Please work out how many lines in the entries contain "childCap", then give that number with nothing added.

== Data supplied ==

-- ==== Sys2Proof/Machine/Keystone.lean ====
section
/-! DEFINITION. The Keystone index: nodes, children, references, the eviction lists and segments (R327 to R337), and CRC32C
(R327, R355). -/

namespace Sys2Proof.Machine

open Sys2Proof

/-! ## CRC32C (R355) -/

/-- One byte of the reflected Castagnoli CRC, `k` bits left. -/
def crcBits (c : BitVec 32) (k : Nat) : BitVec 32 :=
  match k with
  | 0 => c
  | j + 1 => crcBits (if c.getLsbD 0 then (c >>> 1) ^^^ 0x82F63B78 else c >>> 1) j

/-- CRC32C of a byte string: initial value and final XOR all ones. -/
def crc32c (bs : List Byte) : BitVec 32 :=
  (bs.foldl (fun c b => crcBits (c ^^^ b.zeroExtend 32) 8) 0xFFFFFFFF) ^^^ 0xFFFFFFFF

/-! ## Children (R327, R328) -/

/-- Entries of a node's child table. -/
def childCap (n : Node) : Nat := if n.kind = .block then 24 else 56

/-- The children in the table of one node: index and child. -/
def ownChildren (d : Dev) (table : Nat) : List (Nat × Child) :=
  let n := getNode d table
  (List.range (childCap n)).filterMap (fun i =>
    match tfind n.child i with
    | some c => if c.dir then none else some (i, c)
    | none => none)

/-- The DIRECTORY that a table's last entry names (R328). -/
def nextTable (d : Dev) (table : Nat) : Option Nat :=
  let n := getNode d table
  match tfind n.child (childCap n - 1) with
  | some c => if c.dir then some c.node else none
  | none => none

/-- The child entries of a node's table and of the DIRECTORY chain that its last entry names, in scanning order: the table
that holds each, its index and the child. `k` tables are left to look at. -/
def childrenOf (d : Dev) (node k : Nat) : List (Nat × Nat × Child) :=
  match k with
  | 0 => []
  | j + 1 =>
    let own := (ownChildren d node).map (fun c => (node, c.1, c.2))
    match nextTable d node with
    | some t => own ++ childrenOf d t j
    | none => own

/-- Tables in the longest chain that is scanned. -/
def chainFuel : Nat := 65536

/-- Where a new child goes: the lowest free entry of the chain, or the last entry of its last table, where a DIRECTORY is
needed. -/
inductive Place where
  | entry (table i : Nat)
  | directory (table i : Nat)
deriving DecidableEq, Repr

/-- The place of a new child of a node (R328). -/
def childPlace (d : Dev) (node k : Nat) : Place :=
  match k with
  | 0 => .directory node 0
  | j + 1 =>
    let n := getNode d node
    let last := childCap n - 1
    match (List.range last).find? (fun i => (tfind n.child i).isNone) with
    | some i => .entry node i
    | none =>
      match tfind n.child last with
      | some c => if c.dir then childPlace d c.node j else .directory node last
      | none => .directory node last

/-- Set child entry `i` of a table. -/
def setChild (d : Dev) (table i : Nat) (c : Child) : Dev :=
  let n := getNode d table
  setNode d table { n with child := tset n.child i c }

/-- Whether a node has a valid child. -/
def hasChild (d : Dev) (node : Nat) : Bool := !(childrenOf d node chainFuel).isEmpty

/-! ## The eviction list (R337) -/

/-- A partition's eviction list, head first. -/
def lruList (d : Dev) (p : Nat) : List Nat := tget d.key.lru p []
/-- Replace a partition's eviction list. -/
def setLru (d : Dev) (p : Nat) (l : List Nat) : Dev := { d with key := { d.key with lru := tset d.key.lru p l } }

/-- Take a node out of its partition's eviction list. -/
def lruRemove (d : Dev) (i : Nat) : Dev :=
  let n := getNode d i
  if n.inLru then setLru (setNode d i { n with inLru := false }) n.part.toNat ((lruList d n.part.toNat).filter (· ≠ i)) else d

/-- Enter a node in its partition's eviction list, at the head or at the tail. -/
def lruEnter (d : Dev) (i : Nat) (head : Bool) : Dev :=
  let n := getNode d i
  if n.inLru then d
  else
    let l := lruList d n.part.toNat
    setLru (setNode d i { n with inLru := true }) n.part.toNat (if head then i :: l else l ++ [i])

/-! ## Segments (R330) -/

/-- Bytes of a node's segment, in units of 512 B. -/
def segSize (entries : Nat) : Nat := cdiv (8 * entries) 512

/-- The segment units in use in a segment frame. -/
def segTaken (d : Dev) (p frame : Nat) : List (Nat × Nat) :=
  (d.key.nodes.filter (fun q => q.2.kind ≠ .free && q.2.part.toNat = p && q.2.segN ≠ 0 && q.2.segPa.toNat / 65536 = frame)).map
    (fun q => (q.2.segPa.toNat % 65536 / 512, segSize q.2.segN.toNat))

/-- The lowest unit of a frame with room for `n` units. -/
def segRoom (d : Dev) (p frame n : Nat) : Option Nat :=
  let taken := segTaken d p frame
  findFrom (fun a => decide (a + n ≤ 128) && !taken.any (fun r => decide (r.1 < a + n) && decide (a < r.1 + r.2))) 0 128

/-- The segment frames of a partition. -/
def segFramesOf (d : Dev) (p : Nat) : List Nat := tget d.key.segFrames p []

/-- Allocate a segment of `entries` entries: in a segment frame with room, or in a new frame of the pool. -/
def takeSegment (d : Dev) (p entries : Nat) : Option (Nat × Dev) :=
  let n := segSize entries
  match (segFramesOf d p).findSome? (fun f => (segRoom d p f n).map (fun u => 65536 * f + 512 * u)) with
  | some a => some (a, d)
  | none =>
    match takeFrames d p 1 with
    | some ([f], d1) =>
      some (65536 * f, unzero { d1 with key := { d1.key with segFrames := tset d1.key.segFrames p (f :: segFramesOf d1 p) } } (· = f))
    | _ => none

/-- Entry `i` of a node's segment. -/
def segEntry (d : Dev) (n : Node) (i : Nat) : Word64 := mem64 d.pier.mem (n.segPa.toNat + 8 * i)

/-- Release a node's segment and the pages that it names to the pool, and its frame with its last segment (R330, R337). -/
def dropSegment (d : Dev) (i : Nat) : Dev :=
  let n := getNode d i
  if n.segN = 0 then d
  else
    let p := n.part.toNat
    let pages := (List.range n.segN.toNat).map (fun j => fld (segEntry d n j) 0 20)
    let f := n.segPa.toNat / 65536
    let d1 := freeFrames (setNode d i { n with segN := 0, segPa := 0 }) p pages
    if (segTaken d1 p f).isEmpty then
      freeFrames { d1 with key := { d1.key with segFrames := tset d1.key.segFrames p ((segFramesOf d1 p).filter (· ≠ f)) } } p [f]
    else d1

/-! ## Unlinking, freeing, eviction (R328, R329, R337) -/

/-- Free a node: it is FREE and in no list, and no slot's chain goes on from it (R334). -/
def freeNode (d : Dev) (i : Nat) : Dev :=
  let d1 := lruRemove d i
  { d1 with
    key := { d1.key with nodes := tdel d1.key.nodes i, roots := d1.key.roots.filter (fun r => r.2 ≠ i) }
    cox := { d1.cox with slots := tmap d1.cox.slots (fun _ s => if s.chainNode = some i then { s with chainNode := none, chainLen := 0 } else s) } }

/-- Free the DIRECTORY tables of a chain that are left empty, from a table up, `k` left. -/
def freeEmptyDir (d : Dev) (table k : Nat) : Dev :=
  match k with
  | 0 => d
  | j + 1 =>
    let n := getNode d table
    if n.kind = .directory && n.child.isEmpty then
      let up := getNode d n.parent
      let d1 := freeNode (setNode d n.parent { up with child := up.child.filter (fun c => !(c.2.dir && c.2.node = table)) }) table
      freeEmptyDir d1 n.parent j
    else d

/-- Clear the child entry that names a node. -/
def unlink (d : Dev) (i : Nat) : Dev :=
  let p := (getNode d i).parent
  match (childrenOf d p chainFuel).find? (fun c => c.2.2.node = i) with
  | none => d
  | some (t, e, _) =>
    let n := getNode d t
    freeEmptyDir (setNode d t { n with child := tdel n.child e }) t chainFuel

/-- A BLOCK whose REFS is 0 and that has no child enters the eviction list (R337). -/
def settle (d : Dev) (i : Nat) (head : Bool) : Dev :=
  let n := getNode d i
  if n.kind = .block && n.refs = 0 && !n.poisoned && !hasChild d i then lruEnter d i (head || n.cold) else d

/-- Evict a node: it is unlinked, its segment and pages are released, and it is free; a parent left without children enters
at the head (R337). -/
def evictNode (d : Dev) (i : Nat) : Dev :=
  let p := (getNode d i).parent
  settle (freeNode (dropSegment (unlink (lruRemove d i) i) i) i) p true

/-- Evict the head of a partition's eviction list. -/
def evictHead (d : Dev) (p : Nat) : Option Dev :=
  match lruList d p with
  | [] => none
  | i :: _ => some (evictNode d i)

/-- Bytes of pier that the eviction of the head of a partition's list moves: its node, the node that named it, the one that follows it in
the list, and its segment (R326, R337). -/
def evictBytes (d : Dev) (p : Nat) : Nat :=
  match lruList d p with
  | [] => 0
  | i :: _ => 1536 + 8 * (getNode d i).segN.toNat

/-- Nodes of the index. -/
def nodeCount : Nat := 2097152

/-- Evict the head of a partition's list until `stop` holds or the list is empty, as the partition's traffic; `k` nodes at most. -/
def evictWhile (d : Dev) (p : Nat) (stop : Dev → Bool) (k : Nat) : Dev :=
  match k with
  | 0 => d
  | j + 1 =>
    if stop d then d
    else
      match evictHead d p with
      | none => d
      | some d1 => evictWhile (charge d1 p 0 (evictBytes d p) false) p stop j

===

- Answer area:
4